To provide a sensory feedback mechanism, data are firstly acquired through the use of tactile sensors that come in contact with the target object (Fig. 6.4). Secondly, the analog-to-digital converter digitizes the signal at the signal transduction stage prior to further analysis. Before further signal processing, unwanted signal disturbances called artifact are removed by applying a wavelet transform and empirical mode decomposition strategies to reduce the noise in the signal [48]. At the last stage, the transmitted signal which mimics the real signal (action potential) is then sent to the brain for interpretation.

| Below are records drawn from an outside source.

theorem State.collMarkOne_keeps {q : Prop} {a0 : State} (s : State) (r : ℕ) (c : ℕ) (m : ℕ) (hs : Keeps q a0 s) :
    Keeps q a0 (State.collMarkOne s r c m) := by
  unfold State.collMarkOne
  extract_lets +onlyGivenNames x1
  clear_value x1
  extract_lets +onlyGivenNames x2
  clear_value x2
  extract_lets +onlyGivenNames x3
  have hx3 : ∀ w0 w1, Keeps q a0 w0 → Keeps q a0 (x3 w0 w1) := by
    dsimp -zeta -proj only [x3]
    intro w4 w5 w6
    with_reducible apply State.bump_keeps
    assumption
  clear_value x3
  extract_lets +onlyGivenNames x7
  have hx7 : ∀ w0 w1, Keeps q a0 w0 → Keeps q a0 (x7 w0 w1) := by
    dsimp -zeta -proj only [x7]
    intro w8 w9 w10
    with_reducible apply State.portsLost_keeps
    assumption
  clear_value x7
  split
  · rename_i v11 v12
    with_reducible apply Keeps.ite
    · with_reducible apply Keeps.ite
      · with_reducible apply State.updColl_keeps
        assumption
      · with_reducible apply hx7
        with_reducible apply State.updColl_keeps
        with_reducible apply hx3
        assumption
    · with_reducible apply Keeps.ite
      · with_reducible apply hx3
        assumption
      · assumption
  · rename_i v13 v14
    with_reducible apply Keeps.ite
    · assumption
    · extract_lets +onlyGivenNames x15
      clear_value x15
      with_reducible apply Keeps.ite
      · extract_lets +onlyGivenNames x16
        clear_value x16
        extract_lets +onlyGivenNames x17
        clear_value x17
        with_reducible apply State.sendNotices_keeps
        with_reducible apply State.updColl_keeps
        assumption
      · with_reducible apply Keeps.ite
        · with_reducible apply State.updColl_keeps
          assumption
        · with_reducible apply hx7
          with_reducible apply State.updColl_keeps
          with_reducible apply hx3
          assumption
  · rename_i v18 v19
    with_reducible apply Keeps.ite
    · assumption
    · with_reducible apply State.updColl_keeps
      assumption
  · rename_i v20 v21 v22 v23
    assumption

theorem State.refuseColl_keeps {q : Prop} {a0 : State} (s : State) (ag : Agent) (r : Nat) (c : Nat) (st : Nat) (hs : Keeps q a0 s) :
    Keeps q a0 (State.refuseColl s ag r c st) := by
  unfold State.refuseColl
  with_reducible apply State.log_keeps; assumption

theorem State.runEnd_keeps {q : Prop} {a0 : State} (s : State) (r : Nat) (c : Nat) (st : Nat) (hs : Keeps q a0 s) :
    Keeps q a0 (State.runEnd s r c st) := by
  unfold State.runEnd
  try (extract_lets +onlyGivenNames x1
       have hx1 : Keeps q a0 x1 := by
         try dsimp -zeta only [x1]
         with_reducible apply State.updColl_keeps; assumption
       clear_value x1)
  try (extract_lets +onlyGivenNames x2
       have hx2 : Keeps q a0 x2 := by
         try dsimp -zeta only [x2]
         with_reducible apply Keeps.ite
         · with_reducible apply State.bumpFld_keeps; assumption
         · assumption
       clear_value x2)
  try (extract_lets +onlyGivenNames x3
       have hx3 : Keeps q a0 x3 := by
         try dsimp -zeta only [x3]
         with_reducible apply State.noteCompletion_keeps; assumption
       clear_value x3)
  try extract_lets +onlyGivenNames x4
  try clear_value x4
  with_reducible apply Keeps.ite
  · with_reducible apply State.signalPeg_keeps; assumption
  · assumption

theorem State.strumStart_keeps {q : Prop} {a0 : State} (s : State) (ag : Agent) (r : Nat) (c : Nat) (hs : Keeps q a0 s) :
    Keeps q a0 (State.strumStart s ag r c) := by
  unfold State.strumStart
  with_reducible apply Keeps.ite
  · with_reducible apply State.refuseColl_keeps; assumption
  · try extract_lets +onlyGivenNames x1
    try clear_value x1
    try extract_lets +onlyGivenNames x2
    try clear_value x2
    with_reducible apply Keeps.ite
    · with_reducible apply State.runEnd_keeps; with_reducible apply State.updColl_keeps; assumption
    · with_reducible apply Keeps.ite
      · with_reducible apply State.updColl_keeps; assumption
      · with_reducible apply State.updColl_keeps; assumption

theorem State.peerSilent_keeps {q : Prop} {a0 : State} (s : State) (r : Nat) (c : Nat) (i : Nat) (hs : Keeps q a0 s) :
    Keeps q a0 (State.peerSilent s r c i) := by
  unfold State.peerSilent
  try extract_lets +onlyGivenNames x1
  try clear_value x1
  split
  · try extract_lets +onlyGivenNames x3
    try clear_value x3
    try extract_lets +onlyGivenNames x4
    try clear_value x4
    with_reducible apply Keeps.ite
    · assumption
    · try extract_lets +onlyGivenNames x5
      try clear_value x5
      split
      · with_reducible apply State.peerLost_keeps; assumption
      · with_reducible apply Keeps.ite
        · with_reducible apply State.peerLost_keeps; assumption
        · assumption
  · assumption

theorem State.noticeOne_keeps {q : Prop} {a0 : State} (s : State) (r : Nat) (c : Nat) (subject : Nat) (cause : Nat) (hs : Keeps q a0 s) :
    Keeps q a0 (State.noticeOne s r c subject cause) := by
  unfold State.noticeOne
  try extract_lets +onlyGivenNames x1
  try clear_value x1
  split
  · with_reducible apply State.runEnd_keeps; with_reducible apply State.updColl_keeps; assumption
  · with_reducible apply Keeps.ite
    · assumption
    · with_reducible apply State.sendNotices_keeps; with_reducible apply State.updColl_keeps; assumption
  · assumption

theorem State.sendOn_keeps {q : Prop} {a0 : State} (s : State) (r : ℕ) (c : ℕ) (e : StrumEntry) (f : SchedFlit) (hs : Keeps q a0 s) :
    Keeps q a0 (State.sendOn s r c e f) := by
  unfold State.sendOn
  with_reducible apply State.bump_keeps
  with_reducible apply State.sendItem_keeps
  assumption

theorem State.collWrite_keeps {q : Prop} {a0 : State} (s : State) (r : ℕ) (c : ℕ) (off : ℕ) (bs : List Byte) (hs : Keeps q a0 s) :
    Keeps q a0 (State.collWrite s r c off bs) := by
  unfold State.collWrite
  split
  · rename_i v1 v2 v3
    have h4 : Keeps q a0 v2 := by
      refine Keeps.of_pair v3 ?_
      with_reducible apply State.writeBytes_keeps
      assumption
    assumption
  · rename_i v5 v6 v7 v8 v9
    have h10 : Keeps q a0 v6 := by
      refine Keeps.of_pair v9 ?_
      with_reducible apply State.writeBytes_keeps
      assumption
    with_reducible apply State.updColl_keeps
    assumption
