-- ==== Sys2Proof/Laws/KeepsOps4.lean ====
section
/-!
SUPPORT. Operations of the module, part 4 of 7: each leaves `Keeps` true.
-/
namespace Sys2Proof.Machine

theorem State.finishDesc_keeps {q : Prop} {a0 : State} (s : State) (r : ℕ) (c : ℕ) (d : Desc) (hs : Keeps q a0 s) :
    Keeps q a0 (State.finishDesc s r c d) := by
  unfold State.finishDesc
  extract_lets +onlyGivenNames x1
  clear_value x1
  extract_lets +onlyGivenNames x2
  have hx2 : Keeps q a0 x2 := by
    dsimp -zeta -proj only [x2]
    with_reducible apply State.updDma_keeps
    assumption
  clear_value x2
  extract_lets +onlyGivenNames x3
  have hx3 : Keeps q a0 x3 := by
    dsimp -zeta -proj only [x3]
    with_reducible apply Keeps.ite
    · with_reducible apply State.bumpFld_keeps
      assumption
    · assumption
  clear_value x3
  extract_lets +onlyGivenNames x4
  have hx4 : Keeps q a0 x4 := by
    dsimp -zeta -proj only [x4]
    with_reducible apply State.noteCompletion_keeps
    assumption
  clear_value x4
  extract_lets +onlyGivenNames x5
  have hx5 : Keeps q a0 x5 := by
    dsimp -zeta -proj only [x5]
    with_reducible apply Keeps.ite
    · with_reducible apply State.signalPeg_keeps
      assumption
    · assumption
  clear_value x5
  with_reducible apply Keeps.ite
  · extract_lets +onlyGivenNames x6
    clear_value x6
    with_reducible apply Keeps.ite
    · with_reducible apply State.dmaEnter_keeps
      assumption
    · with_reducible apply Keeps.ite
      · with_reducible apply State.dmaEnter_keeps
        assumption
      · with_reducible apply State.maybeWait_keeps
        assumption
  · extract_lets +onlyGivenNames x7
    have hx7 : Keeps q a0 x7 := by
      dsimp -zeta -proj only [x7]
      with_reducible apply State.updDma_keeps
      with_reducible apply State.dropReads_keeps
      assumption
    clear_value x7
    with_reducible apply Keeps.ite
    · with_reducible apply State.dmaEnter_keeps
      assumption
    · assumption

theorem State.countDmaSpill_keeps {q : Prop} {a0 : State} (s : State) (s' : State) (r : ℕ) (hs : Keeps q a0 s) (hs' : Keeps q a0 s') :
    Keeps q a0 (State.countDmaSpill s s' r) := by
  unfold State.countDmaSpill
  extract_lets +onlyGivenNames x1
  clear_value x1
  with_reducible apply Keeps.ite
  · assumption
  · with_reducible apply State.bump_keeps
    assumption

theorem State.descWriteback_keeps {q : Prop} {a0 : State} (s : State) (r : ℕ) (c : ℕ) (hs : Keeps q a0 s) :
    Keeps q a0 (State.descWriteback s r c) := by
  unfold State.descWriteback
  extract_lets +onlyGivenNames x1
  have hx1 : Keeps q a0 x1 := by
    dsimp -zeta -proj only [x1]
    with_reducible apply State.settleDescs_keeps
    assumption
  clear_value x1
  split
  · rename_i v2 v3 v4 v5
    extract_lets +onlyGivenNames x6
    clear_value x6
    extract_lets +onlyGivenNames x7
    clear_value x7
    with_reducible apply Keeps.ite
    · assumption
    · with_reducible apply Keeps.ite
      · with_reducible apply State.finishDesc_keeps
        assumption
      · with_reducible apply Keeps.ite
        · assumption
        · split
          · rename_i v8 v9 v10
            have h11 : Keeps q a0 v9 := by
              refine EngWrite.Keeps.done ?_ v10
              with_reducible apply State.engWrite_keeps
              assumption
            extract_lets +onlyGivenNames x12
            have hx12 : Keeps q a0 x12 := by
              dsimp -zeta -proj only [x12]
              with_reducible apply State.countDmaSpill_keeps
              · assumption
              · assumption
            clear_value x12
            with_reducible apply Keeps.ite
            · with_reducible apply State.finishDesc_keeps
              assumption
            · with_reducible apply State.putDesc_keeps
              assumption
          · rename_i v13 v14 v15
            have h16 : Keeps q a0 v14 := by
              refine EngWrite.Keeps.wait ?_ v15
              with_reducible apply State.engWrite_keeps
              assumption
            assumption
          · rename_i v17 v18 v19 v20
            have h21 : Keeps q a0 v18 := by
              refine EngWrite.Keeps.done ?_ v20
              with_reducible apply State.engWrite_keeps
              assumption
            with_reducible apply State.dmaRingFault_keeps
            with_reducible apply State.putDesc_keeps
            assumption
          · rename_i v22 v23 v24 v25 v26
            have h27 : Keeps q a0 v23 := by
              refine EngWrite.Keeps.fault ?_ v26
              with_reducible apply State.engWrite_keeps
              assumption
            with_reducible apply Keeps.ite
            · with_reducible apply State.finishDesc_keeps
              assumption
            · with_reducible apply State.dmaRingFault_keeps
              with_reducible apply State.putDesc_keeps
              assumption
  · rename_i v28 v29
    assumption

theorem State.dmaClearErr_keeps {q : Prop} {a0 : State} (s : State) (ag : Agent) (r : ℕ) (c : ℕ) (hs : Keeps q a0 s) :
    Keeps q a0 (State.dmaClearErr s ag r c) := by
  unfold State.dmaClearErr
  with_reducible apply Keeps.ite
  · with_reducible apply State.dmaRefuse_keeps
    assumption
  · extract_lets +onlyGivenNames x1
    have hx1 : Keeps q a0 x1 := by
      dsimp -zeta -proj only [x1]
      with_reducible apply Keeps.ite
      · with_reducible apply State.updDma_keeps
        assumption
      · assumption
    clear_value x1
    extract_lets +onlyGivenNames x2
    have hx2 : Keeps q a0 x2 := by
      dsimp -zeta -proj only [x2]
      with_reducible apply Keeps.foldl
      · intro w3 w4 w5
        with_reducible apply State.descWriteback_keeps
        assumption
      · assumption
    clear_value x2
    extract_lets +onlyGivenNames x6
    clear_value x6
    with_reducible apply Keeps.ite
    · assumption
    · extract_lets +onlyGivenNames x7
      have hx7 : Keeps q a0 x7 := by
        dsimp -zeta -proj only [x7]
        with_reducible apply State.disown_keeps
        with_reducible apply State.dropReads_keeps
        with_reducible apply State.setDma_keeps
        assumption
      clear_value x7
      with_reducible apply Keeps.ite
      · with_reducible apply State.dmaEnter_keeps
        assumption
      · with_reducible apply State.dmaResume_keeps
        assumption

theorem State.dmaCtrlWrite_keeps {q : Prop} {a0 : State} (s : State) (ag : Agent) (r : ℕ) (c : ℕ) (v : W64) (hs : Keeps q a0 s) :
    Keeps q a0 (State.dmaCtrlWrite s ag r c v) := by
  unfold State.dmaCtrlWrite
  extract_lets +onlyGivenNames x1
  clear_value x1
  extract_lets +onlyGivenNames x2
  clear_value x2
  extract_lets +onlyGivenNames x3
  clear_value x3
  extract_lets +onlyGivenNames x4
  clear_value x4
  extract_lets +onlyGivenNames x5
  clear_value x5
  with_reducible apply Keeps.ite
  · with_reducible apply State.dmaRefuse_keeps
    assumption
  · with_reducible apply Keeps.ite
    · with_reducible apply State.dmaRefuse_keeps
      assumption
    · extract_lets +onlyGivenNames x6
      have hx6 : Keeps q a0 x6 := by
        dsimp -zeta -proj only [x6]
        with_reducible apply State.setReg_keeps
        assumption
      clear_value x6
      extract_lets +onlyGivenNames x7
      have hx7 : Keeps q a0 x7 := by
        dsimp -zeta -proj only [x7]
        with_reducible apply State.disown_keeps
        with_reducible apply State.dropReads_keeps
        with_reducible apply State.setDma_keeps
        assumption
      clear_value x7
      extract_lets +onlyGivenNames x8
      have hx8 : Keeps q a0 x8 := by
        dsimp -zeta -proj only [x8]
        with_reducible apply Keeps.ite
        · with_reducible apply Keeps.ite
          · with_reducible apply Keeps.ite
            · with_reducible apply State.dmaEnter_keeps
              assumption
            · with_reducible apply State.dmaEnter_keeps
              assumption
          · with_reducible apply State.updDma_keeps
            assumption
        · with_reducible apply Keeps.ite
          · with_reducible apply State.dmaPause_keeps
            assumption
          · assumption
      clear_value x8
      with_reducible apply Keeps.ite
      · with_reducible apply State.dmaAbort_keeps
        assumption
      · with_reducible apply Keeps.ite
        · with_reducible apply State.dmaClearErr_keeps
          assumption
        · assumption

theorem State.dmaPut_keeps {q : Prop} {a0 : State} (s : State) (held : List Answer) (r : ℕ) (c : ℕ) (d : Desc) (bs : List Byte) (hs : Keeps q a0 s) :
    Keeps q a0 (State.dmaPut s held r c d bs).1 := by
  unfold State.dmaPut
  with_reducible apply Keeps.iteP
  · with_reducible apply Keeps.fst
    exact Keeps.put (by assumption) id rfl (Nat.le_refl _) fun _ => rfl
  · split
    · rename_i v1 v2 v3
      have h4 : Keeps q a0 v2 := by
        refine EngWrite.Keeps.done ?_ v3
        with_reducible apply State.engWrite_keeps
        assumption
      extract_lets +onlyGivenNames x5
      clear_value x5
      extract_lets +onlyGivenNames x6
      have hx6 : Keeps q a0 x6 := by
        dsimp -zeta -proj only [x6]
        with_reducible apply Keeps.ite
        · with_reducible apply State.bump_keeps
          assumption
        · assumption
      clear_value x6
      with_reducible apply Keeps.fst
      with_reducible apply State.putDesc_keeps
      assumption
    · rename_i v7 v8 v9 v10 v11
      have h12 : Keeps q a0 v8 := by
        refine EngWrite.Keeps.done ?_ v11
        with_reducible apply State.engWrite_keeps
        assumption
      extract_lets +onlyGivenNames x13
      clear_value x13
      with_reducible apply Keeps.fst
      with_reducible apply State.stopDesc_keeps
      assumption
    · rename_i v14 v15 v16 v17 v18
      have h19 : Keeps q a0 v15 := by
        refine EngWrite.Keeps.fault ?_ v18
        with_reducible apply State.engWrite_keeps
        assumption
      with_reducible apply Keeps.fst
      with_reducible apply State.stopDesc_keeps
      assumption
    · rename_i v20 v21 v22
      have h23 : Keeps q a0 v21 := by
        refine EngWrite.Keeps.wait ?_ v22
        with_reducible apply State.engWrite_keeps
        assumption
      with_reducible apply Keeps.fst
      exact Keeps.put (by assumption) id rfl (Nat.le_refl _) fun _ => rfl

With the invasive mechanism, action potentials traveling in the form of electrical signals through the nervous systems could possibly regain all somatic sensory information with modality matching by implanting neural electrodes in the peripheral nerves [49]. This approach is able to restore the sense of touch by means of implantable nerve interfaces but always associated with risk of surgical procedure, and their long-term usability needs to be fully investigated [50]. There are three major approaches for invasive sensory feedback which are peripheral nervous system (PNS) stimulation, targeted sensory reinnervation (TSR), and central nervous system (CNS) stimulation. On the other hand, the promising noninvasive mechanism could be realized through techniques such as mechanotactile, vibrotactile, or electrotactile stimulations. To achieve any of these stimulation techniques, the characteristics of the actuator (weight, size, and power consumption) would need to be considered. Importantly, more research focus has been shifted toward the noninvasive sensory feedback mechanism in the recent years with a lot of work currently ongoing in this area.

In summary, integrating an efficient noninvasive sensory feedback mechanism into the currently available multifunctional upper limb prostheses will not only improve the control performance of the prostheses but also give users a feel of their true natural environment during ADL.

6.4 Conclusion

The human upper limb is an important part of the body that enables the accomplishment of a range of tasks in workplace, at home, and in social gathering during ADL. The loss of this part of the body severely limits the capability of amputees while undergoing ADL. In this regard, prosthetic device driven by different control methods have been built to restore the lost limb functions in amputees. At the forefront of these prostheses, control method is the EMG-based control which has attracted considerable attention in both the academia and industry in the recent years. Hence, this chapter focuses on EMG-based prostheses control methods with emphases on pattern recognition-based control as well as simultaneous and proportional control techniques, with details on the fundamental procedure of decoding limb movement intents. Also, a number of techniques for improving the overall performance of EMG-based prosthetic system were discussed with emphases on the advantages and limitations.